His wrath is displayed: make no mistake, God’s anger at sin is real. The cross was not play-acting. When Jesus cried out, “My God, my God, why have you forsaken me?” (Matthew 27:46), He was experiencing the full fury of divine judgment against evil. The cup He drank contained the undiluted wrath of God.
And yet His love is displayed: “Greater love has no one than this, that someone lay down his life for his friends” (John 15:13). But Jesus went further—He laid down His life for His enemies. “While we were enemies we were reconciled to God by the death of his Son” (Romans 5:10).
His mercy is displayed: we deserved judgment, and we did not receive it. “He does not deal with us according to our sins, nor repay us according to our iniquities” (Psalm 103:10).
His grace is displayed: not only were we spared what we deserved, but we received what we could never earn. Forgiveness. Adoption. Righteousness credited to our account. Eternal life.
Satan thought he had created an impossible dilemma. The cross destroyed it. In one act, God demonstrated that He is both “just and the justifier of the one who has faith in Jesus” (Romans 3:26).
The Ministry of Reconciliation
But the cross is not merely a transaction in the past. It is the foundation of an ongoing work.
Paul writes that “in Christ God was reconciling the world to himself, not counting their trespasses against them” (2 Corinthians 5:19). The language of reconciliation is personal and relational. Sin had created enmity between God and humanity. The vertical relationship was broken. The cross repaired it.
And the scope of this reconciliation is breathtaking: “For in him all the fullness of God was pleased to dwell, and through him to reconcile to himself all things, whether on earth or in heaven, making peace by the blood of his cross” (Colossians 1:19-20). All things. Not just human souls but the entire creation that has been “groaning together in the pains of childbirth” (Romans 8:22). God is putting the world back together.
This reconciliation has an “already and not yet” dimension. Already, those who trust in Christ are reconciled to God—brought from enmity into peace, from alienation into adoption. The relationship is restored. We have access to the Father. We are welcomed into His presence.
And yet the full reconciliation awaits. Isaiah envisioned a day when “the wolf shall dwell with the lamb, and the leopard shall lie down with the young goat” (Isaiah 11:6). A day when thorns and thistles give way to fruitfulness. A day when death itself is swallowed up in victory. We do not yet see that world. Creation still groans. We still groan. But we groan with hope, knowing that what Christ accomplished at the cross will one day be consummated in a new heaven and new earth.
In the meantime, God is at work. Every transformed life is evidence of reconciliation happening now. Every addict set free, every broken marriage restored, every bitter heart softened—these are previews of the final reconciliation, down payments on the coming kingdom.
Consider what this means practically. A young man sits in a car with a pistol, contemplating violence born of despair. Then he encounters the gospel, and something shifts. The pistol is put away. The rage gives way to hope. A potential tragedy becomes a testimony. That is reconciliation happening in real time.

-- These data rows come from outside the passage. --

-- ==== Sys2Proof/Machine/State.lean ====
section
/-!
DEFINITION. The state of the block as plain data, unit by unit, and the block in cold reset. Numbered things are
sparse tables (`Tbl`) whose unlisted entries hold the reset value. The default of every field is its reset value;
where the specification gives none, INVENTORY.md names the log entry.
-/
namespace Sys2Proof.Machine
open Sys2Proof

/-- Why a step stops the machine. No meaning of this model raises one: every command of the table has an effect. -/
inductive Fault where
  /-- Raised by no step; kept because the interface asks for a type of faults. Safe: a fault never stands for an effect. -/
  | none
deriving DecidableEq, Repr

/-- Why a step has no meaning. -/
inductive Refusal where
  /-- Raised by the dispatch for a command whose meaning is not written. Safe: nothing is proved of its effect. -/
  | notModelled (mnemonic : String)
deriving DecidableEq, Repr

/-! ## Status codes -/

/-- The status codes of R22; `raw` is a code that R22 does not name (a fence error word may hold one). -/
inductive Status where
  | done | donePoisoned | faultAddress | faultFormat | faultTimeout | stalemate | abandoned | cancelled
  | blockReset | denied | busy | raw (code : Nat)
deriving DecidableEq, Repr

/-! ## The boundary -/

/-- The issue tag of R52 while it is outstanding (R54): `cancelled` after CANCEL. `reset` is 1 when a block reset raised that
CANCEL and awaits no DONE, and 2 once the engine has acknowledged it: the tag is no longer outstanding, and a later DONE is
discarded without logging (R55). -/
structure EapTag where
  eap       : Nat
  queue     : Nat
  ctx       : Nat
  gen       : Nat
  seq       : Nat
  cancelled : Bool
  reset     : Nat
deriving DecidableEq, Repr

/-- The last frame of a telemetry channel (R80) and whether the channel counts as lost (R81). -/
structure TelChannel where
  rail  : Nat := 0
  volts : Nat := 0
  amps  : Nat := 0
  lost  : Bool := false
  map   : Nat := 0                   -- its byte of TEL_MAP (R663): bit 7 in use, [3:0] RAIL
deriving DecidableEq, Repr

/-- The boundary unit: pins, start-up state, clocks, EAP tags, telemetry. -/
structure Blk where
  coldLow    : Bool := true          -- COLD_RST_N is low
  stopped    : Bool := false         -- REFCLK was lost (R70)
  bootState  : Nat := 0              -- BLK_BOOT_STAT STATE
  cause      : Nat := 0              -- BLK_BOOT_STAT CAUSE
  readyMs    : Nat := 0              -- BLK_BOOT_STAT READY_MS
  phase      : Nat := 0              -- start-up phase of R665 in progress
  ireqReady  : Bool := false
  linkUp     : Bool := false         -- HAP_LINK_UP
  mps        : Nat := 0
  mrrs       : Nat := 0
  doeAbort   : Bool := false
  throttle   : Bool := false         -- THROTTLE_REQ_N is low
  ctrlLock   : Bool := false
  meshLock   : Bool := false
  arrayLock  : Bool := false
  hostOk     : Bool := false
  portOk     : Bool := false
  mcOk       : List Nat := []        -- stacks whose MC clock is within 5 per cent, rising
  hiLatch    : List (Nat × Nat × W32) := []   -- (requester, address of the low word, high word) of R16
  eapTags    : List EapTag := []
  eapWait    : List (Nat × Nat) := []         -- (EAP, SEQ) waiting in ready order (R60)
  tel        : Tbl TelChannel := []
  strataOk   : Bool := false
  bgFailed0  : List Nat := []        -- failed bank groups of stratum 0, replaced by spares (R50)
  bgFailed1  : List Nat := []
  phyHold    : List Nat := []        -- stacks whose PHY holds a granted update (R41)
deriving DecidableEq, Repr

A couple sits across from a mediator, divorce papers ready to sign. Bitterness has calcified over years. Then they encounter Christ—or rediscover Him—and the papers are torn up. Forgiveness flows where resentment had pooled. Two enemies become allies again. That is reconciliation.
A child grows up in chaos, passed from home to home, identity fragmented, trust shattered. Then a family shaped by the gospel opens its doors. Adoption replaces abandonment. Belonging replaces isolation. That is reconciliation.
These stories, multiplied across communities and generations, are God’s ongoing work. The blood shed on the cross continues to ripple outward, mending what sin has torn.
Ambassadors of Restoration
Here is what’s remarkable: God has not only reconciled us to Himself; He has enlisted us in the ministry of reconciliation.
“All this is from God, who through Christ reconciled us to himself and gave us the ministry of reconciliation… Therefore, we are ambassadors for Christ, God making his appeal through us” (2 Corinthians 5:18, 20).
An ambassador represents a king in foreign territory. He speaks on behalf of the one who sent him. His message is not his own invention but a proclamation from headquarters.
That is our calling. We who have been reconciled are now sent to proclaim reconciliation. We who have received mercy are now conduits of mercy. The God who made peace with us through the blood of His Son now sends us to announce that peace to a world still at war with its Creator.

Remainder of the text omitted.